There is a time in every startup business when it becomes ready to scale up further. If you are the owner of one, it is essential to recognise this moment and to take all actions to scale business successfully, without taking a significant financial risk.
Scaling is a complicated process and requires a lot of time, energy and money; at the beginning, you might face higher expenses due to a chunk of improvements and expansion that is to be done. You must analyse your business and market to be sure it is ready for scaling which means you will perform a thorough analysis to determine whether expansion is likely to provide the expected return on investment.
Evaluate financing options for expansion! But always have in mind that scaling is not only making your business bigger but also keeping costs low and increasing the profit. If the company doesn’t have sufficient retained earnings to cover the costs of expansion, you will have to get finances from bank loans or other resources. The best thing is to have a high-level finance person by your side, who will make sure that investments are in control.
Being ready to scale means that your business can handle a growing amount of work or sales cost-effectively. The first step of successful scaling is to define what your aim of scaling is and make a strategy that will provide steady growth following your future goals.
The geographical expansion will give you possibilities of taking advantage of opportunities in relocating the business to a lower cost location and expand your business. This may mean you will have to develop a portfolio of your products and services and hire more professionals to enable scaling of your business a pleasant experience.

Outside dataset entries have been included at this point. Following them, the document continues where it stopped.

-- ==== Sys2Proof/Machine/Reads.lean ====
section
/-! DEFINITION. When the reads of an engine's request may begin: the commits that they see (R40). -/

namespace Sys2Proof.Machine

/-! ## Who takes part in a step (R22) -/

/-- Whether a group takes part in a step of a scope that a group names (R22): domains of the group itself, or the gang's
groups in its quad, on its die or in the module. -/
def sameScope (scope : Nat) (g : Nat) (x : Group) (h : Nat) (y : Group) : Bool :=
  match scope with
  | 1 => g == h
  | 2 => y.launch == x.launch && y.spawn.isNone && quadOf y.core == quadOf x.core
  | 3 => y.launch == x.launch && y.spawn.isNone && dieOf y.core == dieOf x.core
  | _ => y.launch == x.launch && y.spawn.isNone

/-- The live domains that take part in a step: group and domain. -/
def State.participants (s : State) (scope g : Nat) (x : Group) : List (Nat × Nat) :=
  (s.groups.filter fun p => sameScope scope g x p.1 p.2 && !p.2.flushes).flatMap fun p =>
    ((List.range p.2.doms.length).filter fun d => !(p.2.liveTids d).isEmpty).map fun d => (p.1, d)

/-! ## What a record reads (R340, R344) -/

/-- The tiles that a record reads. -/
def MRec.reads (r : MRec) : List Nat := if r.kind ≤ 2 then r.tiles else []

/-- Whether a record reads memory for its operand (R344). -/
def MRec.readsMemory (r : MRec) : Bool := r.scr && decide (r.kind ≤ 2) || r.kind == 8

def State.filling (s : State) (id : Nat) : Bool := match s.tiles.find? id with
  | some t => t.st == .filling
  | none => false

/-! ## What requests and steps wait on -/

/-- The requests that fill a tile: a copy into it, an `sgath`, a resolve. -/
def State.fillers (s : State) (t : Nat) : List Requester :=
  (s.copies.filterMap fun c => match c.2.kind with
    | .tileIn _ u _ _ _ _ _ => if u == t then some (.copy c.1) else none
    | _ => none) ++
  (s.sops.filterMap fun o => match o.2.kind with
    | .sgath _ tiles _ _ _ _ _ _ => if tiles.contains t then some (.stream o.1) else none
    | _ => none) ++
  s.recs.filterMap fun r => if r.2.kind == 3 && r.2.tiles.contains t then some (.record r.1) else none

/-- The requests that one waits on: the older ones of its group where they leave it no place (R273, R307), those before it in its
quad's task queue (R340), and those that fill a tile that it reads. -/
def State.waitsFor (s : State) : Requester → List Requester
  | .copy id =>
    match s.copies.find? id with
    | none => []
    | some c =>
      let older : List Requester := s.copies.filterMap fun o => if o.2.grp == c.grp && decide (o.1 < id) then some (.copy o.1) else none
      (if older.length < 256 then [] else older) ++
        match c.kind with
        | .tileOut t .. => if s.filling t then s.fillers t else []
        | _ => []
  | .stream id =>
    match s.sops.find? id with
    | none => []
    | some o =>
      let older : List Requester := s.sops.filterMap fun p => if p.2.grp == o.grp && decide (p.1 < id) then some (.stream p.1) else none
      if older.length < 16 then [] else older
  | .record id =>
    match s.recs.find? id with
    | none => []
    | some r =>
      ((((s.cores.filterMap fun c => c.2.running) ++ s.taskQ ++ s.taskWait).takeWhile (· != id)).filter
          fun i => s.recQuad i == s.recQuad id).map .record ++
        (r.reads.filter s.filling).flatMap s.fillers
  | _ => []

/-- The requests that the release of a committed domain waits on: those that give its threads a result, its records and
arrays on their way into the task queue and, where a posting waits for its taker, the fills of its group's tiles (R18, R331,
R340). -/
def State.resultsOf (s : State) (g d : Nat) : List Requester :=
  match s.group? g with
  | none => []
  | some x =>
    if (x.dom d).phase != .committed then []
    else
      let mine (l : List (TRef × Nat)) : Bool := l.any fun p => p.1.grp == g && x.domOf p.1.tid == d
      (s.sops.filterMap fun o => if mine o.2.takers then some (.stream o.1) else none) ++
      (s.recs.filterMap fun r => if mine r.2.takers || s.taskWait.contains r.1 && r.2.grp == g && r.2.dom == d
        then some (.record r.1) else none) ++
      (if s.arrays.any fun a => a.2.grp == g && a.2.dom == d
        then (s.taskQ.filter fun i => decide (256 ≤ s.queued (s.recQuad i))).map .record else []) ++
      if (x.dom d).posts.isEmpty then []
      else s.tiles.flatMap fun t => if t.2.grp == g && t.2.st == .filling then s.fillers t.1 else []

/-- The domains on whose boundaries the release of a domain waits: its own, and at a wider step those of every participant (R22,
R24). -/
def State.releasedWith (s : State) (g d : Nat) : List (Nat × Nat) :=
  match s.group? g with
  | none => []
  | some x =>
    let scope := match (x.dom d).phase with
      | .wider k _ => k
      | _ => (widest ((x.domTids d).filterMap fun i => x.threads[i]?)).1
    if isWide x.lane scope then s.participants scope g x else [(g, d)]

/-- The domain whose step passed a request and is not released: group and domain. -/
def State.passedBy (s : State) (q : Requester) : Option (Nat × Nat) :=
  let by_ : Option (Nat × Option Nat) := match q with
    | .copy id => (s.copies.find? id).map fun c => (c.grp, c.by_)
    | .stream id => (s.sops.find? id).map fun o => (o.grp, o.by_)
    | .record id => (s.recs.find? id).map fun r => (r.grp, r.by_)
    | .coll id => (s.colls.find? id).map fun c => (c.grp, c.by_)
    | _ => none
  match by_ with
  | some (g, some d) =>
    match s.group? g with
    | none => none
    | some x => match (x.dom d).phase with
      | .committed | .wider .. => some (g, d)
      | .run | .stopped => none
  | _ => none

/-- The requests whose results the release of a domain's step waits on. -/
def State.stepAwaits (s : State) (p : Nat × Nat) : List Requester :=
  (s.releasedWith p.1 p.2).flatMap fun q => s.resultsOf q.1 q.2

/-- The requests that others wait on, through the order of their engines and through the steps that hold them. -/
def State.awaitedBy (s : State) : Nat → List Requester → List Requester
  | 0, l => l
  | n + 1, l =>
    let next := l.flatMap fun q => s.waitsFor q ++ match s.passedBy q with
      | some p => s.stepAwaits p
      | none => []
    let new := (next.filter (!l.contains ·)).eraseDups
    if new.isEmpty then l else s.awaitedBy n (l ++ new)

/-- Whether a request of a group that the ending step of a domain has passed must not begin its reads yet: they see every
commit visible to the domain at its release (R40).  Only where that release itself waits on what the request does is it let
go (log entry 95). -/
def State.readsHeld (s : State) (q : Requester) : Bool :=
  match s.passedBy q with
  | none => false
  | some p =>
    !(s.awaitedBy (s.copies.length + s.sops.length + s.recs.length) (s.stepAwaits p)).contains q

end Sys2Proof.Machine
end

Excellent way to start is to perform a marketing analysis. It will give you information about the size of the market both in value and in volume and show you directions in which your business will expand most favourably. Marketing analyses will also give you hints where to expand geographically and if there is a need to expand your portfolio.
If you decide to scale your business by geographical expansion, there will be additional costs you will come up to. Paying rent for new offices, salaries for employees and purchasing new equipment will be instant money loss. You might consider furniture or equipment rent such as photocopier, to low your costs and spread it out over a specified contract term. If you compare prices, for example, photocopier rental prices with purchasing prices you can see that renting provides you with capabilities and features of a photocopier without having to pay substantial upfront fees.
Hiring new qualified employees is a must when scaling. There is a choice of recruiting experienced professionals, which is more expensive or train new ones which will consume more of your time. Contractors or part-time employees may also be a good solution if a qualified full staff is unavailable.
Management is another issue to consider when scaling a business, due to increase in management duties and responsibilities. Opening additional locations can be challenging if your presence is crucial to the success of the business. Dealing with increasing number of clients and supervising additional staff will take more of your time and energy, and at some point, you will necessarily need to hire qualified personnel to manage business or employees.
Making customers familiar with your business and products/services is one of the essential steps in scaling. In the era of the internet, it is easy, because all you need to do is go online and make good connections. You can use SEO techniques, create and share content on a blog, connect with influencers, set up a social media content channel, deliver real value through email marketing or numerous other techniques. Combining a few of them is an excellent way to connect with customers. But, be careful not to use any of them for spamming.
Now, when you have read about actions need to take to begin scaling, and if you have decided to scale your business further, take a deep breath and make your first step in this challenging process! But be sure that you have done your homework and developed a plan for expansion that will maximise the odds and minimise the risk of a successful transition to a larger organisation.